Hadoop and Spark Fundamentals

Video description

9+ Hours of Video Instruction

The perfect (and fast) way to get started with Hadoop and Spark

Hadoop and Spark Fundamentals LiveLessons provides 9+ hours of video introduction to the Apache Hadoop Big Data ecosystem. The tutorial includes background information and explains the core components of Hadoop, including Hadoop Distributed File Systems (HDFS), MapReduce, the YARN resource manager, and YARN Frameworks. In addition, it demonstrates how to use Hadoop at several levels, including the native Java interface, C++ pipes, and the universal streaming program interface. Examples include how to use benchmarks and high-level tools, including the Apache Pig scripting language, Apache Hive "SQL-like" interface, Apache Flume for streaming input, Apache Sqoop for import and export of relational data, and Apache Oozie for Hadoop workflow management. In addition, there is comprehensive coverage of Spark, PySpark, and the Zeppelin web-GUI. The steps for easily installing a working Hadoop/Spark system on a desktop/laptop and on a local stand-alone cluster using the powerful Ambari GUI are also included. All software used in these LiveLessons is open source and freely available for your use and experimentation. A bonus lesson includes a quick primer on the Linux command line as used with Hadoop and Spark.

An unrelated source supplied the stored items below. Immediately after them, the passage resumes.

-- ==== Sys2Proof/Certificates/Slice0/Obligations.lean ====
section
/-! DEFINITION. The statements for the provers, by subject: the queue and the clock, requests and replies, notices,
the map and the barrier, claims, the store, lines, the supply watch, and the laws kept at every step. -/

open Sys2Proof Sys2Proof.Machine

/-! ### The queue and the clock -/

/-- A step with a command at the front of the queue is that command run on the state with the rest of the queue. -/
def Obligations.StepRunsTheFrontCommand : Prop :=
  ∀ (c : Instr) (rest : List Instr) (s : State),
    step { s with pending := c :: rest } = exec c { s with pending := rest }

/-- Every command answers a next state from every state, and none touches the queue of waiting commands. The queue is
the model's own (log 1), and that DEVICE_RESET keeps it is the model's choice (log 8). -/
def Obligations.EveryCommandCompletes : Prop :=
  ∀ (c : Instr) (s : State), ∃ t, exec c s = .next t ∧ t.pending = s.pending

/-- A step on an empty queue (log 1: the model's choice). Where nothing is due, one reference clock passes: every
timer of every line and port has advanced by one: phases (R23), guards (R12), leases but those of ENDING claims (R91),
carrier generators (R44; the clock that ends a part brings the passage to the next one due, log 22), the sense counter
(R57, R67), the mismatch timer (R132, R133; that a pad which reads otherwise from the start is counted from the first
clock is log 14), the settle timer (R139), the preparation of a reply (R168). The marks of what fell at the instant
that ends are cleared: a segment started at its predecessor's end (startedAtEnd, log 15), a timer that ran at an entry
to SETUP (mismatchAtEntry, log 33), a fault that is forestalled (faultForestalled, log 37), a lease whose expiry is
forestalled (log 34). Nothing else changes. Where something is due, no time passes and it is taken: one event by its
command, several one after the other in an order that is free (log 3), each where an earlier one has not undone it.
What is due: the end of a guard (R12, R13), of a phase, cycle, element, HOLD or SENSE (R23), of a part of the carrier
period in a mark (R44), of a lease (R91, R92), of a fault window (R133, R134; also one met by the entry to SETUP at
this instant, log 33), of the settle time (R139, R140), and a reply in preparation for 160 clocks: R168 says only that
it is ready no later than 20 us, and that the clock makes it ready exactly then is the model's choice (log 16). A
lease restarted at this instant is not due (R97, log 34), nor is a fault whose timer an event of this instant has
taken back from its window (Table 9-1, log 37). -/
def Obligations.ClockAdvancesEveryTimer : Prop :=
  ∀ s : State, s.pending = [] →
    (dueEvents s = [] →
      ∃ t, step s = .next t
        ∧ t = { s with settle := s.settle.map (· + 1), lines := t.lines, ports := t.ports }
        ∧ (∀ (k : LineNo) (L : LineState) (d : Drive), L = s.lines.get k → d = L.drive (s.ctx k) →
            t.lines.get k = { L with
              progress := if L.engine = .running then { L.progress with elapsed := L.progress.elapsed + 1 } else L.progress
              startedAtEnd := false
              guardRemaining := if L.engine = .guard then L.guardRemaining - 1 else L.guardRemaining
              gen := if L.gen.running then
                  if L.gen.position + 1 = L.gen.active ∨ L.gen.period ≤ L.gen.position + 1 then
                    { L.gen with atBoundary := true }
                  else { L.gen with position := L.gen.position + 1 }
                else L.gen
              senseCounter := match L.senseIn .release with
                | none => L.senseCounter
                | some (f, limit) => min limit.toNat ((L.progress.elapsed + 1) / f.entry.seg.tap.clocks)
              mismatch :=
                if checkEnable s.map k = true ∧ d.checked = true
                    ∧ ((d.level = .low ∧ L.pad ≠ .low) ∨ (d.level = .high ∧ L.pad ≠ .high)) then
                  some (match L.mismatch with | none => 0 | some n => n + 1)
                else none
              mismatchAtEntry := none
              faultForestalled := false
              claims := L.claims.map fun c =>
                if c.state.isEnding then { c with forestalled := false }
                else { c with leaseElapsed := c.leaseElapsed + 1, forestalled := false } })
        ∧ (∀ h, t.ports.get h =
            if (s.ports.get h).preparing = none then s.ports.get h
            else { s.ports.get h with preparingClocks := (s.ports.get h).preparingClocks + 1 }))
    ∧ (dueEvents s ≠ [] →
        ∃ order, order.Perm (dueEvents s) ∧ step s = .next (takeAll order { s with orderCount := s.orderCount + 1 }))
    ∧ (∀ i, dueEvents s = [i] → step s = exec i { s with orderCount := s.orderCount + 1 })
    ∧ (∀ (k : LineNo) (L : LineState), L = s.lines.get k →
        (.guardEnd k ∈ dueEvents s ↔ L.engine = .guard ∧ L.guardRemaining = 0)
        ∧ (.holdEnd k ∈ dueEvents s ↔ ∃ f level d, L.front = some f ∧ f.entry.seg.body = .hold level d
            ∧ L.progress.phase = .whole ∧ d ≠ 0 ∧ d.toNat * f.entry.seg.tap.clocks ≤ L.progress.elapsed)
        ∧ (.pulsePhaseEnd k ∈ dueEvents s ↔ ∃ f p a pol n, L.front = some f ∧ f.entry.seg.body = .pulse p a pol n
            ∧ L.progress.phase = .active ∧ a ≠ p ∧ a.toNat * f.entry.seg.tap.clocks ≤ L.progress.elapsed)
        ∧ (.pulseCycleEnd k ∈ dueEvents s ↔ ∃ f p a pol n, L.front = some f ∧ f.entry.seg.body = .pulse p a pol n
            ∧ ((L.progress.phase = .active ∧ a = p ∧ p.toNat * f.entry.seg.tap.clocks ≤ L.progress.elapsed)
              ∨ (L.progress.phase = .inactive
                  ∧ (p.toNat - a.toNat) * f.entry.seg.tap.clocks ≤ L.progress.elapsed)))
        ∧ (.carrierElementEnd k ∈ dueEvents s ↔ ∃ f src pol ds j, L.front = some f
            ∧ f.entry.seg.body = .carrier src pol ds ∧ L.progress.phase = .element j
            ∧ (ds.getD j 0).toNat * f.entry.seg.tap.clocks ≤ L.progress.elapsed)
        ∧ (.carrierPartChange k ∈ dueEvents s ↔ ∃ f src pol ds j, L.front = some f
            ∧ f.entry.seg.body = .carrier src pol ds ∧ L.progress.phase = .element j ∧ j % 2 = 0
            ∧ L.gen.running = true ∧ L.gen.atBoundary = true)
        ∧ (.senseRelease k ∈ dueEvents s ↔ ∃ f d l, L.front = some f ∧ f.entry.seg.body = .sense d l
            ∧ L.progress.phase = .discharge ∧ d.toNat * f.entry.seg.tap.clocks ≤ L.progress.elapsed)
        ∧ (.senseLimitReached k ∈ dueEvents s ↔ ∃ f d l, L.front = some f ∧ f.entry.seg.body = .sense d l
            ∧ L.progress.phase = .release ∧ l.toNat * f.entry.seg.tap.clocks ≤ L.progress.elapsed)
        ∧ (.sensePadHigh k ∈ dueEvents s ↔ ∃ f d l, L.front = some f ∧ f.entry.seg.body = .sense d l
            ∧ L.progress.phase = .release ∧ L.pad = .high)
        ∧ (∀ h, .leaseExpiry k h ∈ dueEvents s ↔ ∃ c ∈ L.claims, c.host = h ∧ c.state.isEnding = false
            ∧ c.forestalled = false ∧ c.leaseValue.toNat * 8000 ≤ c.leaseElapsed)
        ∧ (.readbackFault k ∈ dueEvents s ↔
            (L.engine = .idle ∨ L.engine = .running ∨ L.engine = .starved ∨ L.engine = .guard)
            ∧ ∃ n, ((L.mismatch = some n ∧ L.faultForestalled = false) ∨ L.mismatchAtEntry = some n)
              ∧ faultWindow s.map k * 8 ≤ n))
    ∧ (.supplyRestore ∈ dueEvents s ↔ s.supply = .low ∧ s.firstSettle = false ∧ ∃ n, s.settle = some n ∧ 80000 ≤ n)
    ∧ (.firstSettleEnd ∈ dueEvents s ↔ s.supply = .low ∧ s.firstSettle = true ∧ ∃ n, s.settle = some n ∧ 80000 ≤ n)
    ∧ (∀ p, .replyReady p ∈ dueEvents s ↔ (s.ports.get p).preparing ≠ none ∧ 160 ≤ (s.ports.get p).preparingClocks)

/-! ### Requests and replies (Section 11) -/

/-- R170: Table 11-2 and what a request does by the state of its port. -/
def Obligations.PortStatesOfRequests : Prop :=
  (∀ (st : PortStatus) (n : RequestName), n.takenIn st = true ↔
    match n with
    | .nop | .deviceStatus | .lineStatus | .fetch | .readMap | .digest =>
      st = .open ∨ st = .ready ∨ st = .attached ∨ st = .pending
    | .writeMap => st = .open ∨ st = .ready
    | .ready => st = .open
    | .attach => st = .pending
    | .reopen | .detach | .claim | .release | .renew | .submit | .flush | .amend => st = .attached
    | .clearFault => st = .open ∨ st = .ready ∨ st = .attached)
  ∧ ∀ (r : Request) (p : HostNo) (tag : Byte) (s : State),
    ((s.ports.get p).status = .absent → exec (r.command p tag) s = .next s)
    ∧ ((s.ports.get p).status ≠ .absent → r.name.takenIn (s.ports.get p).status = false →
        exec (r.command p tag) s = .next (s.answer p tag ⟨.wrongState, []⟩))
    ∧ (r.name.takenIn (s.ports.get p).status = true → r.lengthOk = false →
        exec (r.command p tag) s = .next (s.answer p tag ⟨.invalid, []⟩))
    ∧ (r.name.takenIn (s.ports.get p).status = true → r.lengthOk = true →
        exec (r.command p tag) s = .next ((r.act p s).state.answer p tag (r.act p s).reply))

Downloads associated with this LiveLesson can be found at https://www.clustermonkey.net/download/LiveLessons/Hadoop_Fundamentals/

About the Instructor

Douglas Eadline, PhD, began his career as a practitioner and a chronicler of the Linux cluster HPC revolution and now documents big data analytics. Starting with the first Beowulf Cluster how-to document, Doug has written hundreds of articles, white papers, and instructional documents covering High Performance Computing (HPC) and Data Analytics. Prior to starting and editing the popular ClusterMonkey.net website in 2005, he served as editor-in-chief for ClusterWorld Magazine, and was senior HPC editor for Linux Magazine. Currently, he is a writer and consultant to the HPC/Data Analytics industry and leader of the Limulus Personal Cluster Project. He is author of Hadoop Fundamentals LiveLessons and Apache Hadoop YARN Fundamentals LiveLessons videos from Pearson, and book coauthor of Apache Hadoop YARN: Moving beyond MapReduce and Batch Processing with Apache Hadoop 2 and Practical Data Science with Hadoop and Spark: Designing and Building Effective Analytics at Scale. He is also the sole author of Hadoop 2 Quick Start Guide: Learn the Essentials of Big Data Computing in the Apache Hadoop 2 Ecosystem.

Skill Level

  • Beginner
  • Intermediate

Learn How To

  • Understand Hadoop design and key components
  • How the MapReduce process works in Hadoop
  • Understand the relationship of Spark and Hadoop
  • Key aspects of the new YARN design and Frameworks
  • Use, administer, and program HDFS
  • Run and administer Hadoop/Spark programs
  • Write basic MapReduce/Spark programs
  • Install Hadoop/Spark on a laptop/desktop
  • Run Apache Pig, Hive, Flume, Sqoop, Oozie, Spark applications
  • Perform basic data Ingest with Hive and Spark
  • Use the Zeppelin web-GUI for Spark/Hive programing
  • Install and administer Hadoop with the Apache Ambari GUI tool

Who Should Take This Course

  • Users, developers, and administrators interested in learning the fundamental aspects and operations of the open source Hadoop and Spark ecosystems

Course Requirements

  • Basic understanding of programming and development
  • A working knowledge of Linux systems and tools
  • Familiarity with Bash, Python, Java, and C++

Lesson 1: Background Concepts
This lesson introduces Hadoop and Spark along with the many aspects and features that enable the analysis of large unstructured data sets. Many of these discussions about Hadoop ignore the fundamental change Hadoop brings to data management. Doug explains this key point using the data lake metaphor, and then provides background on how the Hadoop data platform, MapReduce, and Spark fit into the data analytics landscape. A bonus lesson is also included for new Linux users that provides the basics of the command line interface used throughout these lessons.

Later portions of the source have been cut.